Why Kafka’s Disk I/O Isn’t Slow: Leveraging OS Page Cache for High Performance
This article explains how Kafka’s design uses the operating system’s page cache and sequential disk writes to achieve fast, reliable persistence, debunking the myth that disk I/O is inherently slow and outlining practical configuration tips.
1 Background
After reading the Kafka official documentation on persistence, I found the material abstract, so I drafted subtitles, categorized the content, rewrote obscure sentences in plain language with examples, and added summaries.
2 Disk I/O speed depends on usage, not perception
Kafka’s message caching and storage heavily rely on the file system. Many assume disk I/O is very slow, which leads to doubts about the competitiveness of persistent structures. In reality, disk speed is determined by usage patterns; a well‑designed disk layout can be as fast as the network.
Sequential writes can be faster than random memory access
Over the past decade, HDD throughput and seek latency differ greatly. In a JBOD setup with six 7200 rpm SATA RAID‑5 drives, linear write performance is about 600 MB/s, while random write is only ~100 KB/s, a >6000× gap. Modern OSes optimize sequential reads/writes with pre‑read and write‑back batching, and some studies even show sequential disk access can outperform random memory access.
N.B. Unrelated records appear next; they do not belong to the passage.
/-- The words of an instruction: its word, and its tail where it has one (R43). -/
def encodeWords (i : Instr) : List Word :=
  match encode i with
  | none => []
  | some e => e.word.toWord :: e.tail.toList.map Tail.toWord

/-- The stream map an encoded instruction is read under: the X-stream's for its private words, else the C-stream's. -/
def Instr.xMap (i : Instr) : Bool := match encode i with
  | some e => e.stream.getD false
  | none => false

/-- The instruction that the decoder reads from `w`, laid out as 32-bit words from bit 0; the second word is the
tail. The word carries no stream: it is read in the C-stream's map, and where that refuses it, in the X-stream's
(log entry 3, DESIGN CHOICE). -/
def decodeTableWord (_nbits w : Nat) : Option Instr :=
  let w0 := BitVec.ofNat 32 w
  let w1 := BitVec.ofNat 32 (w >>> 32)
  match decodeWord false w0 w1 with
  | .ok i => some i
  | .error _ =>
    match decodeWord true w0 w1 with
    | .ok i => some i
    | .error _ => none

end Sys2Proof
end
Using OS page cache to accelerate disk I/O
Modern OSes aggressively use main memory as page cache. All idle memory is used for disk caching with minimal performance loss when reclaimed. All disk reads/writes go through this unified cache, making it hard to disable. Even if a process keeps its own cache, the data may be duplicated in the OS page cache, effectively storing data twice.
When Kafka writes data to the file system, it synchronously writes to the page cache and asynchronously flushes to disk.
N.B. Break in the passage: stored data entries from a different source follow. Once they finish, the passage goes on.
-- ==== Sys2Proof/Machine/Handles.lean ====
section
/-! DEFINITION. Tensor handles and the layout unit (R228 to R236), block frames (R321, R322), per-handle keys (R399):
dereferences, and the reads and writes of single elements. -/

namespace Sys2Proof.Machine
open Sys2Proof

/-! ### Entries -/

/-- A handle-table entry (R230). -/
structure HEntry where
  handle : Dword
  /-- the VF whose space and blocks it names -/
  vf : Nat
  ctl : Nat
  fmt : Nat
  frame : Nat
  pad : Nat
  ext : List Nat
  tsh : List Nat
  flath : Nat
  flatw : Nat
  ttbase : Nat
  ntiles : Nat
  keyid : Nat
  aux : Nat
  /-- bytes of the entry -/
  raw : List Byte
  deriving DecidableEq, Repr

/-- Reads the fields of an entry (R230). -/
def HEntry.ofBytes (handle : Dword) (vf : Nat) (b : List Byte) : HEntry :=
  { handle := handle, vf := vf, ctl := field b 0 2, fmt := field b 2 1, frame := field b 3 1, pad := field b 4 4
    ext := [field b 8 4, field b 0xC 4, field b 0x10 4, field b 0x14 4]
    tsh := [field b 0x18 1, field b 0x19 1, field b 0x1A 1, field b 0x1B 1]
    flath := field b 0x1C 2, flatw := field b 0x1E 2, ttbase := field b 0x20 8, ntiles := field b 0x28 4
    keyid := field b 0x2C 4, aux := field b 0x30 8, raw := b }

/-- VALID. -/
def HEntry.valid (e : HEntry) : Bool := e.ctl.testBit 15
/-- RO. -/
def HEntry.ro (e : HEntry) : Bool := e.ctl.testBit 14
/-- WIN. -/
def HEntry.win (e : HEntry) : Bool := e.ctl.testBit 13
/-- FLAT. -/
def HEntry.flat (e : HEntry) : Bool := e.ctl.testBit 12
/-- GEN. -/
def HEntry.gen (e : HEntry) : Nat := e.ctl % 4096
/-- KIND 1: block frames. -/
def HEntry.blocks (e : HEntry) : Bool := e.frame.testBit 7
/-- HDR. -/
def HEntry.hdr (e : HEntry) : Nat := bitsOf e.frame 6 6
/-- Block size in bytes (R230). -/
def HEntry.blockBytes (e : HEntry) : Nat := 2 ^ (14 + bitsOf e.frame 5 4)
/-- Extent i. -/
def HEntry.extent (e : HEntry) (i : Nat) : Nat := e.ext.getD i 1
/-- TSHi. -/
def HEntry.shift (e : HEntry) (i : Nat) : Nat := e.tsh.getD i 0
/-- NTi (R231). -/
def HEntry.nt (e : HEntry) (i : Nat) : Nat := ceilDiv (e.extent i) (2 ^ e.shift i)
/-- Element width in bits. -/
def HEntry.width (e : HEntry) : Nat := Fp.codeBits e.fmt
/-- Elements of a tile. -/
def HEntry.tileElems (e : HEntry) : Nat := 2 ^ (e.shift 0 + e.shift 1 + e.shift 2 + e.shift 3)
/-- TB (R231). -/
def HEntry.tileBytes (e : HEntry) : Nat := e.tileElems * e.width / 8
/-- TYPE of AUX (R324, R451). -/
def HEntry.auxType (e : HEntry) : Nat := bitsOf e.aux 63 60
/-- VIEW of a handle (R228). -/
def viewOf (h : Dword) : Nat := bitsOf h.toNat 23 0
/-- INDEX of a handle (R228). -/
def indexOf (h : Dword) : Nat := bitsOf h.toNat 43 24
/-- GEN of a handle (R228). -/
def genOf (h : Dword) : Nat := bitsOf h.toNat 55 44
/-- VF of a handle (R228). -/
def hvfOf (h : Dword) : Nat := bitsOf h.toNat 63 56
/-- E0 (R233). -/
def HEntry.e0 (e : HEntry) : Nat := if viewOf e.handle = 0 then e.extent 0 else min (e.extent 0) (viewOf e.handle)

/-- The entry is well formed (R231, R399). The shifts are bounded first, so that no number here is large. `top`: the
largest format code; a scale tensor of xcp has 7 (log entry 21, DEDUCED). -/
def HEntry.wf (e : HEntry) (top : Nat := 6) : Bool :=
  decide (e.fmt ≤ top) && (e.tsh.all fun t => decide (t ≤ 22)) && e.ext.all (fun x => decide (1 ≤ x))
    && decide (e.pad < 2 ^ e.width) && e.frame % 16 == 0 && (e.blocks || bitsOf e.frame 5 4 == 0)
    && (e.raw.drop 0x38).all (· == 0)
    && decide (4096 ≤ e.tileBytes ∧ e.tileBytes ≤ 2 ^ 19)
    && (!e.blocks || decide (e.tileBytes + 64 * e.hdr ≤ e.blockBytes))
    && decide (e.nt 0 * e.nt 1 * e.nt 2 * e.nt 3 ≤ e.ntiles)
    && (!e.flat || (e.win && e.flath != 0 && e.flatw != 0 && e.extent 1 == 1 && e.extent 2 == 1
          && e.shift 1 == 0 && e.shift 2 == 0 && e.extent 0 % (e.flath * e.flatw) == 0))
    && decide (e.keyid ≤ 64)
3 Drawbacks of caching data in the JVM
Kafka runs on the JVM, and anyone familiar with Java memory knows two facts:
Object overhead can double or triple the size of stored data.
As heap data grows, garbage collection becomes increasingly costly, consuming resources that could be used for business logic.
4 Advantages of caching data in the file system
Using the file system with page cache is superior to maintaining in‑memory caches for several reasons:
Page cache effectively doubles the usable cache compared to JVM objects, which have high memory overhead.
Storing messages as compressed byte structures saves space and can further double effective cache capacity.
Even on a 32 GB machine, you can achieve 28–30 GB of cache without incurring GC overhead.
The cache remains hot after a broker restart because the OS page cache persists across process restarts.
Code complexity is greatly reduced since consistency between cache and file system is handled by the OS.
If the disk workload favors sequential reads, the OS pre‑read feature fills the cache with useful data ahead of time, which matches Kafka’s sequential consumption pattern.
5 Design recommendations for Kafka’s file‑system storage and caching
Instead of keeping as much data as possible in memory and flushing to the file system only when space runs low, Kafka writes all data immediately to the persistent log (i.e., the OS page cache) and flushes to disk asynchronously.
6 Does this synchronous‑to‑page‑cache, asynchronous‑flush design risk data loss if the OS crashes?
If the broker crashes before the page cache is persisted, the data is not lost; a broker restart recovers it. However, if the operating system or physical machine crashes before flushing, the data in the page cache is lost.
Kafka mitigates this risk with replication: the same data is stored on multiple machines so that a failure of one does not result in data loss.
7 Can we control the flush behavior?
Yes. Kafka’s configuration provides log.flush.interval.messages and log.flush.interval.ms to control how many messages or how much time triggers a flush from the page cache to disk. The flush remains asynchronous.
8 Summary
1. Kafka brokers use the file system as both cache and storage, benefiting from OS optimizations.
2. Kafka writes to the page cache synchronously and flushes to disk asynchronously, which is the main reason for its high write throughput.
3. Kafka’s inherent sequential write/read pattern leverages OS pre‑read, reducing costly disk I/O and accelerating data retrieval.